Packaging Public Transport data


#1

I’ve created a data package for Public Transport GTFS data :bus: :train: :ferry: That’s the data from Transport Authorities that’s used by Google Maps and other apps to help plan your journey.

It took a while to work it out, so to save you the hassle I’ve documented the process on GitHub. Now this is probably not the simplest dataset to start with as it contains 8 related files and the GTFS specification contains a lot of options that individual Transport Authorities can choose to implement.
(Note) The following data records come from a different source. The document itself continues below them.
/-- How a pair that failed its residue check runs again: the realignment cycles (R211), and the pair with those that
issued after it, oldest first, when their requests may have left (R207, R209). -/
structure Replay where
  realign : Fin 51
  pairs : List (SInstr × VInstr)
  deriving DecidableEq, Repr
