/-! Every register name, in the order of the spec's files. -/

def RegName.part0 : List RegName :=
  [.idOrigin, .caseEngCtl, .caseEngStartPc, .caseEngStatus, .caseEngCycles, .caseEngNdcycles, .caseStart, .ctlRun, .ctlBoot, .ctlStatus, .caseImpSlot, .caseImpLive, .caseImpCtl, .caseImpStatus, .caseImpRevokes, .caseDmaRing]
def RegName.part1 : List RegName :=
  [.caseDmaCtl, .nocXportImpWord, .nocXportLiveWord, .nocXportImpCs, .caseEngReplays, .caseEngRlog, .caseSpareCtl, .caseSpareStatus, .caseSpareRemap, .galleyClk, .galleyClksel, .galleyUpllCfg, .galleyUpllStatus, .galleyFportCfg, .galleyFportWin, .ioPinCfg]
def RegName.part2 : List RegName :=
  [.ioQpinCfg, .ioQpinDly, .ioBankStatus, .nocExit, .nocTmoCfg, .nocEstat, .nocEcount, .linkPortCtl, .linkPortStatus, .linkPortRxmap, .linkPortRxmapHi, .linkPortRings, .linkPortErrs, .linkPortCnt, .linkPortFlags, .photonLaser]
def RegName.part3 : List RegName :=
  [.photonLflags, .photonInpwr, .integEcnt, .integElog, .integEflags, .integCmapClr, .integScrubBase, .integScrubEnd, .integScrubSheet, .integScrubCtl, .integScrubStatus, .ddrCfg, .ddrCtl, .ddrStatus, .ddrSched, .ddrTrain]
def RegName.part4 : List RegName :=
  [.ddrEcnt, .ddrElog, .ddrEflags, .ddrMap, .ddrMapcap, .lgrpPll, .lgrpLaneCfg, .lgrpLaneTxeq, .lgrpLaneRxeq, .lgrpLanePat, .lgrpLaneErrs, .lgrpLaneBits, .lgrpLaneHist, .lgrpLaneStatus, .lgrpLaneFlags, .ethPortCfg]
def RegName.part5 : List RegName :=
  [.ethPortRxq, .ethPortTxq, .ethPortCnt, .ethPortStatus, .ethSaload, .ethNet, .pcieCfg, .pcieStatus, .pcieBar, .lgrpJesdCfg, .lgrpJesdStatus, .timeNow, .timeNowHi, .timeCtl, .timeFreq, .timeStep]
def RegName.part6 : List RegName :=
  [.timeStatus, .timeFlags, .timeTod, .timeVote, .timeModel0, .timeModel1, .timeTsense, .timeDac, .timeCode, .timeOut, .timeUart, .timeAuthload, .timeAuthcnt, .timeSrcCfg, .timeSrcMeas, .timeSrcStat]
def RegName.part7 : List RegName :=
  [.ethPortTsadj, .guardFsel, .guardFfail, .guardPload, .guardPstat, .guardFop, .guardFarg, .guardFbuf, .galleyQuoin, .galleySwap, .galleyDrain, .caseQuoin, .ctlXswap, .secFsum, .secSfloor, .secReq]
def RegName.part8 : List RegName :=
  [.secSstat, .secIdkey, .secIdcert, .secDchal, .secDresp, .secDctl, .powerClkstat, .powerClkflags, .powerClkctl, .powerDom, .powerPdom, .powerDie, .powerRcause, .bistCtl, .bistStatus, .bistSig]
def RegName.part9 : List RegName :=
  [.bistMfail, .bistLockout, .bistSrep, .pcieDbgwin, .debugAcc, .debugData, .debugCtl, .debugHreq, .debugHstat, .caseEngWdog, .ctlWdog, .debugLoupe, .eventPend, .eventRaise, .eventRoute, .eventPerr]
def RegName.part10 : List RegName :=
  [.powerTemp, .powerSupstat, .idIdcode, .secMbox]

def RegName.all : List RegName :=
  List.flatten [RegName.part0, RegName.part1, RegName.part2, RegName.part3, RegName.part4, RegName.part5, RegName.part6, RegName.part7, RegName.part8, RegName.part9, RegName.part10]
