/-- The composing context of a die (R523): its forme queue, the instruction under way with its segment and payload
offset, its requests without a response, the value last polled, a failed request, and the ENTRY of its FINAL. -/
structure CompState where
  q : List QSeg
  doing : Doing
  seg : Nat
  pos : Nat
  outs : Nat
  got : Option W64
  failed : Bool
  final : Option Nat
  /-- M and TAG of each SYNC that the die has executed (R526) -/
  syncs : List (Nat × Nat) := []
  deriving DecidableEq, Repr

/-- The preamble of a forme (R515), and the hash that its signature covers (R520). -/
structure Preamble where
  partial_ : Bool
  folio : Nat
  length : Nat
  nseg : Nat
  owner : Nat
  enc : Bool
  gmask : Nat
  cmask : Nat
  salt : Nat
  hash : Nat
  deriving DecidableEq, Repr

/-- A directory entry (R516), with its 64 bytes. -/
structure DirEntry where
  code : Bool
  die : Nat
  sramOff : Nat
  offset : Nat
  plen : Nat
  hash : Nat
  raw : Nat
  deriving DecidableEq, Repr

/-- Where a load stands: none, a full or partial load that delivers chunks, and a partial load that has failed, which
PLOAD_END has still to report (R535, R540, R541). -/
inductive LoadStage where
  | idle | full | writing | reject | failw
  deriving DecidableEq, Repr

/-- The load under way: where its forme starts, its header and directory, the next segment and chunk, the chunk table of
that segment, and the released bytes that wait for room in the queue of a die (R522, R523). -/
structure LoadState where
  stage : LoadStage
  base : Nat
  pre : Preamble
  dir : List DirEntry
  seg : Nat
  chunk : Nat
  table : Nat
  rest : Option (Nat × QSeg)
  /-- the result code of a partial load that has failed -/
  res : Nat
  deriving DecidableEq, Repr

/-- Forme selection (R535): the copy chosen (0 recto, 1 verso, 2 standing), the copies tried, and those that passed
their header checks, with their FOLIO. -/
structure SelState where
  chosen : Option Nat
  tried : List Nat
  good : List (Nat × Nat)
  deriving DecidableEq, Repr

/-- What the guard core keeps for security: the SCOPE and DURATION of the unlock in force (R587), whether debug was
unlocked since guard domain start, OWNER and FHASH of the loaded forme, PHASH and PCOUNT (R584, R585). -/
structure SecState where
  scope : Nat
  duration : Nat
  ever : Bool
  owner : Nat
  fhash : Nat
  phash : Nat
  pcount : Nat
  deriving DecidableEq, Repr

/-- The IEEE 1149.1 port: the opcode in effect, the boundary register as captured and as driven (R670, R671), and what
DREG captures (R649). -/
structure TapState where
  ir : Nat
  captured : Nat
  boundary : Nat
  dr : W64
  res : Nat
  deriving DecidableEq, Repr

/-- The variables of the device's sequencers that no register of the register map shows. -/
inductive HidName where
  /-- The slot counter of a case (R69). -/
  | slotCtr
  /-- The `eng` cycles of a case that its arbitration has counted (R177, R182). -/
  | caseCycle
  /-- The cycle in which SWAP of `imp.ctl` took effect (R171). -/
  | swapAt
  /-- The cycle in which GO of the case start took effect (R73). -/
  | startAt
  /-- One more than the cycle of the last emergency revoke of a case; 0 when none has been taken (R182). -/
  | lastRevoke
  /-- The case DMA channel served last, plus one (R188). -/
  | dmaTurn
  /-- 1 while the device is in a clock wait (R602). -/
  | clkWait
  /-- The slot counter q that the halt of an engine recorded, by die, case and position (R658). -/
  | haltSlot
  /-- 1 while a case is halted as a whole (R657, R661). -/
  | caseHalted
  /-- 1 when a self-test of the unnumbered position passed since the migration that vacated it (R218). -/
  | spareTested
  /-- TKIND of the self-test under way of a die (R629). -/
  | bistKind
  /-- UNIT of the self-test under way of a die (R629). -/
  | bistUnit
  /-- POS of the self-test under way of a die (R629). -/
  | bistPos
  /-- The parts of the self-test under way that are still to run: bit 0 logic, bit 1 memory (R630); bit 2 is REPAIR, bit 3 says that it ended early (R643), bit 4 that a reset of the case around a position is still due (R612). -/
  | bistParts
  /-- Which of the two configuration planes of a galley is live (R546). -/
  | livePlane
  /-- 1 when the live data array of a block RAM is not that of the live plane (R551). -/
  | ramSkew
  /-- The present tap of the transmit delay line of a quick pin (R299). -/
  | txTap
  /-- The present tap of the receive delay line of a quick pin (R299). -/
  | rxTap
  /-- The `cfg` of a DDR4 controller as it was at its last INIT (R437). -/
  | ddrCfg
  /-- 1 while writes rank before reads at a DDR4 controller (R425). -/
  | wrMode
  /-- Refresh issued to a rank beyond its whole 1x-equivalents, in quarters (R433). -/
  | refPart
  /-- 1 while a rank is in precharge power-down (R426). -/
  | powerDown
  /-- Ranks that still owe a centring pass for RETRAIN, one bit each (R436). -/
  | centring
  /-- 1 while the PANIC input of a fabric port is 1 (R427). -/
  | panic
  /-- The SRAM line that the patrol of a control core reads next (R400). -/
  | patrol
  /-- 1 while a port that has committed owes its echo exchange (R486). -/
  | echo
  /-- The one-way delay of a port, in units of 2^−16 ns, as its last echo exchange measured it (R486). -/
  | echoDelay
  /-- 1 while FAULT is deasserted, its line driven low (R302). -/
  | faultOff
  /-- 1 after guard domain start (R625). -/
  | guardUp
  /-- 1 when the helper data have rebuilt K_puf at the last guard domain start (R575). -/
  | identity
  /-- 1 while the reference is proven (R597). -/
  | proven
  /-- 1 for a port that was Active at a source failure and has not yet resumed (R603). -/
  | ckPort
  /-- 1 for a die that stays Held until the guard core next enters Probe (R617, R622). -/
  | dieWait
  /-- 1 while a core supply of the die is out of tolerance (R622). -/
  | supplyOut
  /-- 1 when TEMP has not fallen below TLIM − 5 °C since THOT was set (R704). -/
  | thotArmed
  /-- Triggers of a die's own GO that wait for their check (R565). -/
  | xswapOwn
  /-- A trigger under way from a die to another: 1 sent, 2 sent while no port was Active (R565, R566). -/
  | xswapSent
  /-- The run of a memory self-test under way: 0 the first, 1 the second, 2 the second after a bit that could not be repaired (R635, R637). -/
  | bistRun
  /-- OP, farg and fbuf of the flash operation that waits, as they were at its GO (R543). -/
  | fopArg
  /-- The address of a security request that waits, as it was at its GO (R577, R584). -/
  | reqAddr
  /-- 1 when the forme key was unwrapped at the last guard domain start (R583). -/
  | fkReady
  /-- 1 when the flash operation at the front has moved its data, 2 when it failed (R543). -/
  | fopRan
  /-- 1 after a wait limit has reset the dies: the guard core enters Probe when the source returns (R605). -/
  | reselect
  /-- CYCLE of a die control core, by die, or of the guard core: the clock cycles since its reset (R125). -/
  | ctlCycle
  /-- The `noc` cycles that have passed (R192, R326, R354, R355). -/
  | nocCycle
  /-- The slot counter of the crossing ports of a die (R192). -/
  | portSlot
  /-- One more than the cycle in which a crossing port last sent a flit of its table (R192). -/
  | portSent
  /-- One more than the width step whose plane a crossing port reads from the next slot 0 (R196, R362); 0 when none waits. -/
  | planeNext
  /-- The cycle in which SWAP of a crossing port took effect (R198). -/
  | xportAt
  /-- One more than the input whose packet an output of a router is sending, by die, router, output and queue (R324). -/
  | meshOpen
  /-- One more than the crossing port by which a channel of a die last sent to another die (R370). -/
  | chanPort
  /-- The `mem` cycles for which a rank has had no queued entry and no refresh due (R426). -/
  | rankIdle
  /-- 1 while the last command of a channel was a refresh of the rank (R436). -/
  | refNow
  /-- The edges that have passed of a source change of a user clock network: three of the old source and three of the new (R273). -/
  | clkEdges
  /-- 1 while the net of a local clock of a galley rises (R272). -/
  | localRise
  /-- One more than the `noc` cycle in which a local clock of a galley last rose; 0 before the first (R272). -/
  | localAt
  /-- 1 while the quoins of a galley open (R555). -/
  | quoinOpening
  /-- The user clock networks of a galley that have had an edge since its quoins began to open, one bit each (R555). -/
  | openNets
  /-- The packet whose flits a fabric port is writing into its queue: 0 for none (R287). -/
  | portPkt
  /-- The entries of that packet that are in the queue (R287). -/
  | portDone
  /-- 1 while a JESD204C link holds a boundary of its local clock (R479). -/
  | jesdBound
  /-- The `noc` cycles, up to 4, for which an event net of a galley has been high; 4 for a level that raises nothing more (R679). -/
  | eventHigh
  /-- 1 when an event net of a galley has risen and held for two `ctl` cycles, and its event is still to be raised (R679). -/
  | eventOwed
  deriving DecidableEq, Repr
After you’ve done the work the data package can provide:

After reading about the process, If you’ve got any questions about data packages, json table schemas or would like to do something similar for your data, I’m happy to help. :rocket:


Creating and using JSON schemas to validate data
#2

Nice work! Couple of comments:

You might want to make the intro to the README a bit clearer about exactly what is contained, and what its purpose is. It seems to be a mix of scripts, not-updated data, and blog post. For clarity, I would suggest having one repo which is just the (reusable) scripts that can turn raw GTFS into a data package, a separate location (not necessarily Github) to host a sample output of that process, which DataPackage Viewer can point to - and put the blog post material somewhere else.

For the benefit of other readers, what you’ve made is technically a Tabular Data Package, not just any ordinary garden-variety data package :slight_smile: (I did a bit of work on that spec, especially around making it more readable). A Tabular Data Package contains a JSON Table Schema to define all the fields of each of the packaged CSV files.

Next question: how do data packages fit into your plans at the moment? Do you have any tools that can consume them? What benefit are you getting (or hoping to get) out of bundling GTFS as a data package?